Bio-optical models can increase our ability to resolve the temporal/spatial variability in phytoplankton production. The bio-optical models are based on the linkages between watercolumn optical properties, penetration of photosynthetically available radiation, and phytoplankton production. These models require a term for the quantum yield of carbon fixation which is the efficiency with which radiation absorbed by phytoplankton is converted to photosynthate. The quantum yield is difficult to measure and has been assumed to be constant or have a predictable relationship related the in situ light field. The quantum yield of carbon fixation has also been assumed to be independent of wavelength. The variability in the magnitude and wavelength- dependency of the quantum yield was assessed. The results are used to comment on the bio-optical productivity models.
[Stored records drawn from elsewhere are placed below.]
/-- Doorbells move a ring's tail or head, ring commands change its state as the ring states allow, a fetch fills the cache (14_rings_doorbells.md). -/
def Obligations.RingControl : Prop :=
  (∀ (s : State) (who : Party) (ring : Fin 65536) (v : Word) (p : Nat), s.powered = true → s.fenced 6 = false → s.mayTouch who ring = true → (s.ringOwner ring).isSome =
    true → s.ringState ring ≠ 0 ∧ s.ringState ring ≠ 4 → s.ringKind ring = 0 → v.toNat % 65536 < s.ringN ring → (v.toNat % 65536 + (if bit v.toNat 16 then s.ringN ring
    else 0)) % (2 * s.ringN ring) = p → posDiff (s.ringN ring) p (s.ring ring).h ≤ s.ringN ring → posDiff (s.ringN ring) (s.ring ring).t (s.ring ring).h < posDiff
    (s.ringN ring) p (s.ring ring).h → ∃ t, exec (.doorbell who ring v) s = .next t ∧ (t.ring ring).t = p ∧ (t.ring ring).h = (s.ring ring).h)
  ∧ (∀ (s : State) (who : Party) (ring : Fin 65536) (v : Word) (p : Nat), s.powered = true → s.fenced 6 = false → s.mayTouch who ring = true → (s.ringOwner ring).isSome =
    true → s.ringState ring ≠ 0 ∧ s.ringState ring ≠ 4 → s.ringKind ring ≠ 0 → v.toNat % 65536 < s.ringN ring → (v.toNat % 65536 + (if bit v.toNat 16 then s.ringN ring
    else 0)) % (2 * s.ringN ring) = p → posDiff (s.ringN ring) p (s.ring ring).h ≤ posDiff (s.ringN ring) (s.ring ring).t (s.ring ring).h → ∃ t, exec (.doorbell who ring
    v) s = .next t ∧ (t.ring ring).h = p ∧ (t.ring ring).t = (s.ring ring).t)
  ∧ (∀ (s : State) (who : Party) (ring : Fin 65536) (v : Word), s.powered = true → s.fenced 6 = false → s.mayTouch who ring = true → (s.ringOwner ring).isSome = true →
    s.ringState ring = 0 ∨ s.ringState ring = 4 → ∃ t, exec (.doorbell who ring v) s = .next t ∧ t.rings = s.rings ∧ t.fld F.HX_RING_DBERR_DB_BAD ring = min (s.fld
    F.HX_RING_DBERR_DB_BAD ring + 1) (2 ^ 16 - 1))
  ∧ (∀ (s : State) (who : Party) (ring : Fin 65536), s.powered = true → s.fenced 6 = false → s.mayTouch who ring = true → (s.ringOwner ring).isSome = true → s.ringState
    ring = 0 → s.ringValid ring = true → ∃ t, exec (.ringEnable who ring) s = .next t ∧ t.ringState ring = 1 ∧ t.ring ring = {} ∧ t.fld F.HX_RING_CCOUNT_CCOUNT ring = 0
    ∧ t.raised s 780 [.w ring, .w 0, .w 1, .w 0] = true)
  ∧ (∀ (s : State) (who : Party) (ring : Fin 65536), s.powered = true → s.fenced 6 = false → s.mayTouch who ring = true → (s.ringOwner ring).isSome = true → s.ringState
    ring = 0 → s.ringValid ring = false → ∃ t, exec (.ringEnable who ring) s = .next t ∧ t.ringState ring = 0 ∧ t.fld F.HX_RING_STATUS_CAUSE ring = 9 ∧ t.raised s 783
    [.w ring, .w 0x1C] = true)
  ∧ (∀ (s : State) (who : Party) (ring : Fin 65536), s.powered = true → s.fenced 6 = false → s.mayTouch who ring = true → (s.ringOwner ring).isSome = true → s.ringState
    ring = 1 → ∃ t, exec (.ringStop who ring) s = .next t ∧ t.ringState ring = (if s.ringKind ring = 0 then 2 else 3) ∧ (s.ringKind ring = 0 ∨ t.fld
    F.HX_RING_STATUS_CAUSE ring = 1))
  ∧ (∀ (s : State) (ring : Fin 65536), s.ringState ring = 2 → (s.ring ring).work = [] → ∃ t, exec (.ringStopped ring) s = .next t ∧ t.ringState ring = 3 ∧ t.fld
    F.HX_RING_STATUS_CAUSE ring = 1 ∧ t.raised s 780 [.w ring, .w 2, .w 3, .w 1] = true)
  ∧ (∀ (s : State) (who : Party) (ring : Fin 65536), s.powered = true → s.fenced 6 = false → s.mayTouch who ring = true → (s.ringOwner ring).isSome = true → s.ringState
    ring = 3 → s.ringMaster ring = true → ∃ t, exec (.ringResume who ring) s = .next t ∧ t.ringState ring = 1 ∧ (t.ring ring).cache = [] ∧ (t.ring ring).work = [] ∧
    (t.ring ring).f = (s.ring ring).h ∧ (t.ring ring).d = (s.ring ring).h ∧ t.raised s 780 [.w ring, .w 3, .w 1, .w 0] = true)
  ∧ (∀ (s : State) (who : Party) (ring : Fin 65536), s.powered = true → s.fenced 6 = false → s.mayTouch who ring = true → (s.ringOwner ring).isSome = true → s.ringState
    ring = 3 ∨ s.ringState ring = 4 → ∃ t, exec (.ringReset who ring) s = .next t ∧ t.ringState ring = 0 ∧ t.fld F.HX_RING_STATUS_CAUSE ring = 0 ∧ (t.ring ring).cache =
    [] ∧ (t.ring ring).work = [])
  ∧ (∀ (s : State) (who : Party) (ring : Fin 65536), s.powered = true → s.fenced 6 = false → s.mayTouch who ring = true → (s.ringOwner ring).isSome = true → s.ringKind
    ring = 0 → s.ringState ring = 1 ∨ s.ringState ring = 2 ∨ s.ringState ring = 3 → ∃ t, exec (.ringInvalidate who ring) s = .next t ∧ (t.ring ring).cache = [] ∧ (t.ring
    ring).f = (s.ring ring).d ∧ t.fld F.HX_RING_DISP_D ring = posWord (s.ringN ring) (s.ring ring).d % 2 ^ 17 ∧ t.flag F.HX_RING_DISP_VALID ring = true)
  ∧ (∀ (s : State) (ring : Fin 65536) (e : List Byte), s.ownerOf ring < 2056 → (s.ring ring).asked ≠ 0 → s.ringState ring = 1 ∨ s.ringState ring = 2 → (s.ring ring).cache
    = [] → (s.ring ring).f ≠ (s.ring ring).t → (s.ring ring).ended.contains (s.ring ring).f = false → leAt e 3 1 / 128 = ownBit (s.ringN ring) (s.ring ring).f → ∃ t,
    exec (.descFetch ring true [e]) s = .next t ∧ (t.ring ring).cache = [{ pos := (s.ring ring).f, bytes := e }] ∧ (t.ring ring).f = posNext (s.ringN ring) (s.ring
    ring).f)
  ∧ (∀ (s : State) (ring : Fin 65536) (es : List (List Byte)), (s.ring ring).asked ≠ 0 → s.ringState ring = 1 ∨ s.ringState ring = 2 → ∃ t, exec (.descFetch ring false es)
    s = .next t ∧ t.ringState ring = 4 ∧ t.fld F.HX_RING_STATUS_CAUSE ring = 6)
  ∧ (∀ (s : State) (ring : Fin 65536) (e : List Byte), s.ownerOf ring < 2056 → (s.ring ring).asked ≠ 0 → s.ringState ring = 1 ∨ s.ringState ring = 2 → (s.ring ring).f ≠
    (s.ring ring).t → leAt e 3 1 / 128 ≠ ownBit (s.ringN ring) (s.ring ring).f → ∃ t, exec (.descFetch ring true [e]) s = .next t ∧ (t.ring ring).stuck = true ∧ (t.ring
    ring).f = (s.ring ring).f ∧ (t.ring ring).cache = (s.ring ring).cache ∧ t.fld F.HX_RING_DBERR_DB_EARLY ring = min (s.fld F.HX_RING_DBERR_DB_EARLY ring + 1) (2 ^
    F.HX_RING_DBERR_DB_EARLY.width - 1))
  ∧ (∀ (s : State) (ring : Fin 65536) (ok : Bool) (es : List (List Byte)), (s.ring ring).asked ≠ 0 → s.ringState ring ≠ 1 → s.ringState ring ≠ 2 → ∃ t, exec (.descFetch
    ring ok es) s = .next t ∧ t.ringState ring = s.ringState ring ∧ (t.ring ring).cache = (s.ring ring).cache ∧ (t.ring ring).asked = 0)
  ∧ (∀ (s : State) (ring : Fin 65536) (ok : Bool) (es : List (List Byte)), (s.ring ring).asked = 0 → exec (.descFetch ring ok es) s = .next (s))
  ∧ (∀ (s : State) (ring : Fin 65536), s.ringState ring ≠ 2 ∨ (s.ring ring).work ≠ [] → exec (.ringStopped ring) s = .next (s))
  ∧ (∀ (s : State) (who : Party) (ring : Fin 65536), s.powered = true → s.fenced 6 = false → s.mayTouch who ring = true → (s.ringOwner ring).isSome = true → s.ringState
    ring ≠ 0 → ∃ t, exec (.ringEnable who ring) s = .next t ∧ t.ringState ring = s.ringState ring ∧ t.rings = s.rings ∧ t.raised s 783 [.w ring, .w 0x1C] = true)
  ∧ (∀ (s : State) (who : Party) (ring : Fin 65536), s.powered = true → s.fenced 6 = true → ∃ t, exec (.ringEnable who ring) s = .next t ∧ t.rings = s.rings ∧ t.ringState
    ring = s.ringState ring ∧ t.fld F.AO_FLT_REGION_FENCED 6 = min (s.fld F.AO_FLT_REGION_FENCED 6 + 1) (2 ^ F.AO_FLT_REGION_FENCED.width - 1))
  ∧ (∀ (s : State) (who : Party) (ring : Fin 65536), s.powered = false ∨ s.fenced 6 = false ∧ s.mayTouch who ring = true ∧ (s.ringOwner ring).isSome = false → exec
    (.ringEnable who ring) s = .next (s))
  ∧ (∀ (s : State) (who : Party) (ring : Fin 65536), s.powered = true → s.fenced 6 = false → s.mayTouch who ring = true → (s.ringOwner ring).isSome = true → s.ringState
    ring ≠ 1 → ∃ t, exec (.ringStop who ring) s = .next t ∧ t.ringState ring = s.ringState ring ∧ t.rings = s.rings ∧ t.raised s 783 [.w ring, .w 0x1C] = true)
  ∧ (∀ (s : State) (who : Party) (ring : Fin 65536), s.powered = true → s.fenced 6 = true → ∃ t, exec (.ringStop who ring) s = .next t ∧ t.rings = s.rings ∧ t.ringState
    ring = s.ringState ring ∧ t.fld F.AO_FLT_REGION_FENCED 6 = min (s.fld F.AO_FLT_REGION_FENCED 6 + 1) (2 ^ F.AO_FLT_REGION_FENCED.width - 1))
  ∧ (∀ (s : State) (who : Party) (ring : Fin 65536), s.powered = false ∨ s.fenced 6 = false ∧ s.mayTouch who ring = true ∧ (s.ringOwner ring).isSome = false → exec
    (.ringStop who ring) s = .next (s))
  ∧ (∀ (s : State) (who : Party) (ring : Fin 65536), s.powered = true → s.fenced 6 = false → s.mayTouch who ring = true → (s.ringOwner ring).isSome = true → s.ringState
    ring ≠ 3 ∨ s.ringMaster ring = false → ∃ t, exec (.ringResume who ring) s = .next t ∧ t.ringState ring = s.ringState ring ∧ t.rings = s.rings ∧ t.raised s 783 [.w
    ring, .w 0x1C] = true)
  ∧ (∀ (s : State) (who : Party) (ring : Fin 65536), s.powered = true → s.fenced 6 = true → ∃ t, exec (.ringResume who ring) s = .next t ∧ t.rings = s.rings ∧ t.ringState
    ring = s.ringState ring ∧ t.fld F.AO_FLT_REGION_FENCED 6 = min (s.fld F.AO_FLT_REGION_FENCED 6 + 1) (2 ^ F.AO_FLT_REGION_FENCED.width - 1))
  ∧ (∀ (s : State) (who : Party) (ring : Fin 65536), s.powered = false ∨ s.fenced 6 = false ∧ s.mayTouch who ring = true ∧ (s.ringOwner ring).isSome = false → exec
    (.ringResume who ring) s = .next (s))
  ∧ (∀ (s : State) (who : Party) (ring : Fin 65536), s.powered = true → s.fenced 6 = false → s.mayTouch who ring = true → (s.ringOwner ring).isSome = true → ¬(s.ringState
    ring = 3 ∨ s.ringState ring = 4) → ∃ t, exec (.ringReset who ring) s = .next t ∧ t.ringState ring = s.ringState ring ∧ t.rings = s.rings ∧ t.raised s 783 [.w ring,
    .w 0x1C] = true)
  ∧ (∀ (s : State) (who : Party) (ring : Fin 65536), s.powered = true → s.fenced 6 = true → ∃ t, exec (.ringReset who ring) s = .next t ∧ t.rings = s.rings ∧ t.ringState
    ring = s.ringState ring ∧ t.fld F.AO_FLT_REGION_FENCED 6 = min (s.fld F.AO_FLT_REGION_FENCED 6 + 1) (2 ^ F.AO_FLT_REGION_FENCED.width - 1))
  ∧ (∀ (s : State) (who : Party) (ring : Fin 65536), s.powered = false ∨ s.fenced 6 = false ∧ s.mayTouch who ring = true ∧ (s.ringOwner ring).isSome = false → exec
    (.ringReset who ring) s = .next (s))
  ∧ (∀ (s : State) (who : Party) (ring : Fin 65536), s.powered = true → s.fenced 6 = false → s.mayTouch who ring = true → (s.ringOwner ring).isSome = true → s.ringKind
    ring ≠ 0 ∨ ¬(s.ringState ring = 1 ∨ s.ringState ring = 2 ∨ s.ringState ring = 3) → ∃ t, exec (.ringInvalidate who ring) s = .next t ∧ t.ringState ring = s.ringState
    ring ∧ t.rings = s.rings ∧ t.raised s 783 [.w ring, .w 0x1C] = true)
  ∧ (∀ (s : State) (who : Party) (ring : Fin 65536), s.powered = true → s.fenced 6 = true → ∃ t, exec (.ringInvalidate who ring) s = .next t ∧ t.rings = s.rings ∧
    t.ringState ring = s.ringState ring ∧ t.fld F.AO_FLT_REGION_FENCED 6 = min (s.fld F.AO_FLT_REGION_FENCED 6 + 1) (2 ^ F.AO_FLT_REGION_FENCED.width - 1))
  ∧ (∀ (s : State) (who : Party) (ring : Fin 65536), s.powered = false ∨ s.fenced 6 = false ∧ s.mayTouch who ring = true ∧ (s.ringOwner ring).isSome = false → exec
    (.ringInvalidate who ring) s = .next (s))
  ∧ (∀ (s : State) (who : Party) (ring : Fin 65536) (v : Word), s.powered = true → s.fenced 6 = false → s.mayTouch who ring = true → (s.ringOwner ring).isSome = true →
    s.ringState ring ≠ 0 ∧ s.ringState ring ≠ 4 → s.ringN ring ≤ v.toNat % 65536 ∨ s.ringKind ring = 0 ∧ s.ringN ring < posDiff (s.ringN ring) ((v.toNat % 65536 + (if
    bit v.toNat 16 then s.ringN ring else 0)) % (2 * s.ringN ring)) (s.ring ring).h ∨ s.ringKind ring ≠ 0 ∧ posDiff (s.ringN ring) (s.ring ring).t (s.ring ring).h <
    posDiff (s.ringN ring) ((v.toNat % 65536 + (if bit v.toNat 16 then s.ringN ring else 0)) % (2 * s.ringN ring)) (s.ring ring).h → ∃ t, exec (.doorbell who ring v) s =
    .next t ∧ t.rings = s.rings ∧ t.fld F.HX_RING_DBERR_DB_BAD ring = min (s.fld F.HX_RING_DBERR_DB_BAD ring + 1) (2 ^ 16 - 1))
  ∧ (∀ (s : State) (who : Party) (ring : Fin 65536) (v : Word), s.powered = true → s.fenced 6 = true → ∃ t, exec (.doorbell who ring v) s = .next t ∧ t.rings = s.rings ∧
    t.fld F.AO_FLT_REGION_FENCED 6 = min (s.fld F.AO_FLT_REGION_FENCED 6 + 1) (2 ^ F.AO_FLT_REGION_FENCED.width - 1))
  ∧ (∀ (s : State) (who : Party) (ring : Fin 65536) (v : Word), s.powered = true → s.fenced 6 = false → s.mayTouch who ring = false → ∃ t, exec (.doorbell who ring v) s =
    .next t ∧ t.rings = s.rings ∧ t.ringState ring = s.ringState ring)
  ∧ (∀ (s : State) (who : Party) (ring : Fin 65536) (v : Word), s.powered = false ∨ s.fenced 6 = false ∧ s.mayTouch who ring = true ∧ (s.ringOwner ring).isSome = false →
    exec (.doorbell who ring v) s = .next (s))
The variability in the quantum yield for field populations was measured. The magnitude of the quantum yield was dynamic and empirically unpredictable in the coastal waters of California using traditional oceanographic measurements. Proxy measurements for the quantum yield of carbon fixation will need to be developed to improve the accuracy of the bio-optical models. The quantum yield was wavelength-dependent for field populations and sensitive to community composition of the phytoplankton.

The wavelength-dependency of the quantum yield for carbon fixation was also measured on laboratory cultures of diatoms, prymnesiophytes, and dinoflagellates. In all cases the quantum yield was wavelength-dependent. Both the magnitude and wavelength-dependency of the quantum yield was sensitive to light history of the culture. The wavelength-dependency was determined by presence of photosynthetically incompetent pigments, Emerson enhancement effects, and processes downstream of the photochemical events at the reaction centers. The wavelength-dependency of the bio-optical properties in phytoplankton suggests that the error in photosynthetic rates measured using artificial light sources is large; however the systematic error in using an artificial light source could be assessed if information on the absorption properties of the phytoplankton was available.